Saturday, July 19, 2008

Slim Pickens When It Comes to Economic Sense

One impression that you get from the latest pronouncements by the anti-global-warming crowd is that they are, to a man, innocent of the discipline of economics.

I have already commented on Al Gore's convoluted reasoning with respect to electric power: While his proposal to wean the U.S. electric power industry off fossil fuels in 10 years sounds bold and imaginative, it is, in fact, nonsense. Gore's problem is not that U.S. electric power companies burn fossil fuels; his problem is that those fuels are valuable for producing energy and will remain so as long as they offer a cheaper source of energy than the alternative. Someone, whether U.S. electric power companies, foreign power companies, or some other energy consumer is going to gain access to those fuels and burn them. Meanwhile, under Gore's proposal, U.S. electric power consumers will just subsidize these other consumers to burn the very fuels that could have been used more efficienctly as they currently are.

We are getting further nonsense from billionaire T. Boone Pickens. His obsession is over our "dependency" on foreign oil, on the huge "wealth transfer" that results from U.S. oil imports. In fact our dependency on foreign oil is of exactly the same significance as our dependency on foreign coffee. We import most of what we consume when it comes to both products and we send dollars to foreigners to buy both. The reason we do this is because it would be more costly to try to produce all of our coffee or all of our oil at home.

Do we suffer when jihadists and other lunatics threaten our oil imports? Sure. Do we suffer when oil dollars go to fund the efforts of the same lunatics to kill us? Sure. But somehow goading U.S. electric power companies into using wind power to the exclusion of foreign oil or natural gas does nothing to increase the reliability with which those companies supply the end product, which is electric power. Wind power is itself unreliable and requires backup in the form of traditional power sources in order to work. And it does nothing to stop the jihadists from killing us. They will continue to sell oil for a lot of money until such time as the private sector, motivated by high oil prices, discovers a way to make electric power and other power more cheaply using renewable and non-carbon fuels. (Actually, there is another way, and it's called nuclear power. But that's another story.)

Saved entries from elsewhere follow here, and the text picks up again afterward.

/-! ## Allocation (R34, R35) -/

/-- The semaphores a header declares, with their initial values (R269): none on a fault. -/
def semTable (p : Nat) (h : BitVec 2048) (s : State) : Option (List (Nat × Nat)) × State :=
  let n := bits h 127 120
  if n = 0 then (some [], s)
  else
    match unitRead p (bits h 1407 1344) (4 * n) s with
    | (none, s) => (none, s)
    | (some b, s) => (some ((wordsOf b).map fun w => (bits w 7 0, bits w 31 16)), s)

/-- A slot of a core is free: bound to no task, and no event that concerns it is pending or being handled (DEDUCED,
log 24). -/
def slotOpen (s : State) (core sl : Nat) : Bool :=
  let c := ctxOf s (ctxId core sl)
  let u := (coreOf s core).sup
  c.task.isNone && c.status == .unbound && !(u.events.any (·.slot == sl)) &&
    !(bits u.trapc 7 0 != 0 && eventSlot u.trapc == sl)

/-- The shared resources of a core that a header names are free (R35); a fenced core takes no task (R257). -/
def coreFree (s : State) (core : Nat) (h : BitVec 2048) (sems : List (Nat × Nat)) : Bool :=
  let k := coreOf s core
  !k.sup.fenced && (sems.all fun x => x.1 == 0 || !semBound s core x.1) &&
    ((hdrTiles h).all fun t => tget 0 t k.st.tileOwn == 0) &&
    ((hdrAcc h).all fun t => tget 0 t k.st.accOwn == 0) && (!hdrMxu h || k.st.mxOwn == 7)

/-- The latch-tree roots of a die that gangs hold (R35). -/
def rootsUsed (s : State) (p die : Nat) : Nat :=
  ((partAt s p).launch.tasks.filter fun e => e.2.any fun x =>
    (x.stage == .bound || x.stage == .preempting || x.stage == .ending) && decide (1 < recGang x.record) &&
      x.rootDie == die).length

/-- A die has a root for a gang. -/
def rootFree (s : State) (p die gang : Nat) (shut : Nat → Bool) : Bool :=
  gang ≤ 1 || (decide (rootsUsed s p die < 64) && !shut die)

/-- The cores and slots a task would be bound on (R35): of a new one the lowest-numbered eligible cores, each with its
lowest free slot; of a pre-empted one the logical cores and slots it had, if the partition still has them (R18, R50).
`shut` and `shutDie` keep cores and roots for another task (R34). -/
def gangFor (s : State) (p : Nat) (x : Task) (shut shutDie : Nat → Bool) : Option (List (Nat × Nat)) :=
  let r := x.record
  let sems := ((semTable p x.header s).1).getD []
  let ok (c : Nat × Nat) : Bool := recAllows r c.2 && !shut c.2 && coreFree s c.1 x.header sems
  if x.stage = .preempted then
    let ms := x.kept.filterMap fun k => (physCore s.dev p k.place.1).map fun c => (c, k.place.2)
    let open_ (m : Nat × Nat) : Bool := ok (m.1, logCore s.dev m.1) && slotOpen s m.1 m.2
    if ms.length = recGang r ∧ ms.all open_ ∧ rootFree s p (dieOfCore (ms.headD (0, 0)).1) (recGang r) shutDie then some ms
    else none
  else
    let cs := ((partCores s.dev p).zipIdx.filter ok).filterMap fun c =>
      ([0, 1, 2, 3].find? (slotOpen s c.1)).map fun sl => (c.1, sl)
    let ms := cs.take (recGang r)
    if ms.length = recGang r ∧ rootFree s p (dieOfCore (ms.headD (0, 0)).1) (recGang r) shutDie then some ms else none

/-- The order of ready tasks (R34, R50): priority, then pre-empted gangs, the last one first, since each goes to the
front, then the time each became ready. -/
def readyKey (x : Task) : Nat :=
  if x.stage = .preempted then (3 - x.prio) * 2 ^ 65 + (2 ^ 64 - 1 - x.order) else (3 - x.prio) * 2 ^ 65 + 2 ^ 64 + x.order

/-- The ready tasks of a partition, unordered. -/
def readyTasks (s : State) (p : Nat) : List (Nat × Task) :=
  (partAt s p).launch.tasks.filterMap fun e =>
    (e.2.filter fun x => x.stage == .ready || x.stage == .preempted).map fun x => (e.1, x)

/-- The task the unit considers first (R34). -/
def firstReady (s : State) (p : Nat) : Option (Nat × Task) := leastBy (fun e => readyKey e.2) (readyTasks s p)

/-- Where a ready task can be bound now (R34): the first; or another, off the first one's cores and roots, while the
first cannot be allocated. -/
def placement (s : State) (p t : Nat) : Option (List (Nat × Nat)) :=
  let none' (_ : Nat) : Bool := false
  match firstReady s p, taskOf s p t with
  | some (f, y), some x =>
    if x.stage ≠ .ready ∧ x.stage ≠ .preempted then none
    else if f = t then gangFor s p x none' none'
    else if (gangFor s p y none' none').isSome then none
    else
      let n := (partCores s.dev p).zipIdx
      gangFor s p x (recAllows y.record) fun die =>
        decide (1 < recGang y.record) && n.any fun c => recAllows y.record c.2 && dieOfCore c.1 == die
  | _, _ => none

/-! ## Binding (R36, R50, R77) -/

/-- A core's storage and semaphores taken by a slot (R35, R68, R77): its generation advances and its rows are tagged. -/
def claimCore (core sl : Nat) (h : BitVec 2048) (s : State) : State :=
  updCore core (fun k =>
    let gen := tget 0 sl k.st.gens + 1
    let tag : BitVec 8 := BitVec.ofNat 8 (sl * 32 + gen.toNat)
    let rows := ((hdrTiles h).flatMap fun t => (List.range 8).map fun i => rowKey (t / 96) (8 * (t % 96) + i)) ++
      (hdrAcc h).flatMap fun t => (List.range 128).map fun r => accKey t r
    { k with
      st := { k.st with
        gens := tset 0 sl gen k.st.gens
        owners := rows.foldl (fun m r => tset noOwner r tag m) k.st.owners
        tileOwn := (hdrTiles h).foldl (fun m t => tset 0 t (sl + 1) m) k.st.tileOwn
        accOwn := (hdrAcc h).foldl (fun m t => tset 0 t (sl + 1) m) k.st.accOwn
        mxOwn := if hdrMxu h then sl else k.st.mxOwn }
      mx := if hdrMxu h then Mx.reset else k.mx }) s

/-- Lane i of a generator seeded with 0 (R36, R100). -/
def seedZero : Row := rowOf 32 ((List.range 128).map fun i => if i = 0 then 0x6D2B79F5 else i * 0x9E3779B9 % 2 ^ 32)

/-- A member context as it stands at binding (R36, R37, R70, R269), before its first phase. -/
def memberCtx (x : Task) (t rank : Nat) (sems : List (Nat × Nat)) (phtab : Sparse (BitVec 128))
    (expect : Sparse (BitVec 32)) : Ctx :=
  let h := x.header
  let regs := [(2, rank), (3, recGang x.record), (4, recId x.record)].foldl
    (fun r e => sput e.1 (BitVec.ofNat 64 e.2) false r)
    (sput 1 (BitVec.ofNat 64 (bits x.record 511 448)) false { Regs.reset with gen := [(0, seedZero), (1, seedZero)] })
  { Ctx.reset with
    regs := regs
    ctl := { Ctl.reset with
      fm := tsetAll 0 0 ((List.range 8).map fun i => fmKept (BitVec.ofNat 32 (bits h (159 + 32 * i) (128 + 32 * i)))) []
      nbv := x.nbv, flush := h.extractLsb' 112 3, rmode := rmodeKept (h.extractLsb' 115 3), prio := BitVec.ofNat 2 x.prio
      teb := h.extractLsb' 448 64, sam := sems.foldl (fun m e => if e.1 = 0 then m else setBit m e.1 true) 0 }
    pos := { Pos.reset with codeBase := bits h 63 0, codeLen := bits h 95 64 }
    phtab := phtab, expect := expect, status := .transom true, task := some t, rank := rank }

/-- What binding reads through the translation (R33): semaphores, phase table and expectations, or the address that
faulted. -/
def bindTables (p : Nat) (x : Task) (s : State) :
    Except Nat (List (Nat × Nat) × Sparse (BitVec 128) × Sparse (BitVec 32)) × State :=
  let h := x.header
  let n := bits h 1311 1280
  match semTable p h s with
  | (none, s) => (.error (bits h 1407 1344), s)
  | (some sems, s) =>
    match unitRead p (bits h 1535 1472) 2048 s with
    | (none, s) => (.error (bits h 1535 1472), s)
    | (some ph, s) =>
      let phtab := tsetAll 0 0 ((List.range 128).map fun i => BitVec.ofNat 128 (numAt ph (16 * i) 16)) []
      if n = 0 then (.ok (sems, phtab, []), s)
      else
        match unitRead p (bits h 511 448) (4 * n) s with
        | (none, s) => (.error (bits h 511 448), s)
        | (some e, s) => (.ok (sems, phtab, tsetAll 0 0 (wordsOf e) []), s)

/-- The number by which phasers name a member of a task while it is pre-empted (R220). -/
def huskKey (p t rank : Nat) : Nat := 2 ^ 20 + (t * 256 + rank) * 64 + p

/-- A member's records at every phaser go by another number. -/
def renameMember (a b : Nat) (s : State) : State :=
  { s with dev := { s.dev with phasers := s.dev.phasers.map fun e =>
      (e.1, { e.2 with members := e.2.members.map fun m => if m.1 = a then (b, m.2) else m }) } }

/-- Every membership of a member is dropped as by PHDRP (R218). -/
def dropPhasers (id : Nat) (s : State) : State :=
  (s.dev.phasers.filter fun e => e.2.members.any (·.1 == id)).foldl (fun s e =>
    phApply { id := id, ph := e.1, op := .drop, rel := [] } s) s

/-- The memberships of a pre-empted task end with it (R218). -/
def dropHusked (p t : Nat) (x : Task) (s : State) : State :=
  (List.range x.members.length).foldl (fun s r => dropPhasers (huskKey p t r) s) s

/-- A binding read that faults ends the task (R33). -/
def bindFault (p t : Nat) (x : Task) (addr : Nat) (s : State) : State :=
  setTask p t none (reportTask p 1 x.record (logLaunch p 0xFFFF addr (recId x.record) (dropHusked p t x s)))

/-- The root of a gang and its first sign-offs, as if every member had just signed off (R36). -/
def firstOffs (s : State) (ms : List (Nat × Nat)) : List SignOff :=
  ms.zipIdx.map fun m =>
    { rank := m.2, succ := some 0, arrive := now s + latchDelay (ms.length ≤ 1) (ms.headD (0, 0)).1 m.1.1
      arrived := false, solo := false, start := none }

/-- A gang's record of its binding. -/
def noteBound (p t : Nat) (ms : List (Nat × Nat)) (f : Task → Task) (s : State) : State :=
  let n := (partAt s p).launch.order
  updTask p t (fun x => f { x with
    stage := .bound, members := ms, rootDie := dieOfCore (ms.headD (0, 0)).1, bound := n })
    (updLaunch p (fun l => { l with order := n + 1 }) s)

There is no good solution to the dependency problem except for someone in the Arab/Muslim to convince the jihadists that they could find better uses of their time than blowing up oil facilties and generally causing their famous brand of mischief. But wait, isn't that what the government of Iraq is trying to do now? It seems that the most effective way to increase energy reliability and to discourage lunatics from disrupting oil supplies and killing us is to drill for oil at home and to fund the U.S. Army.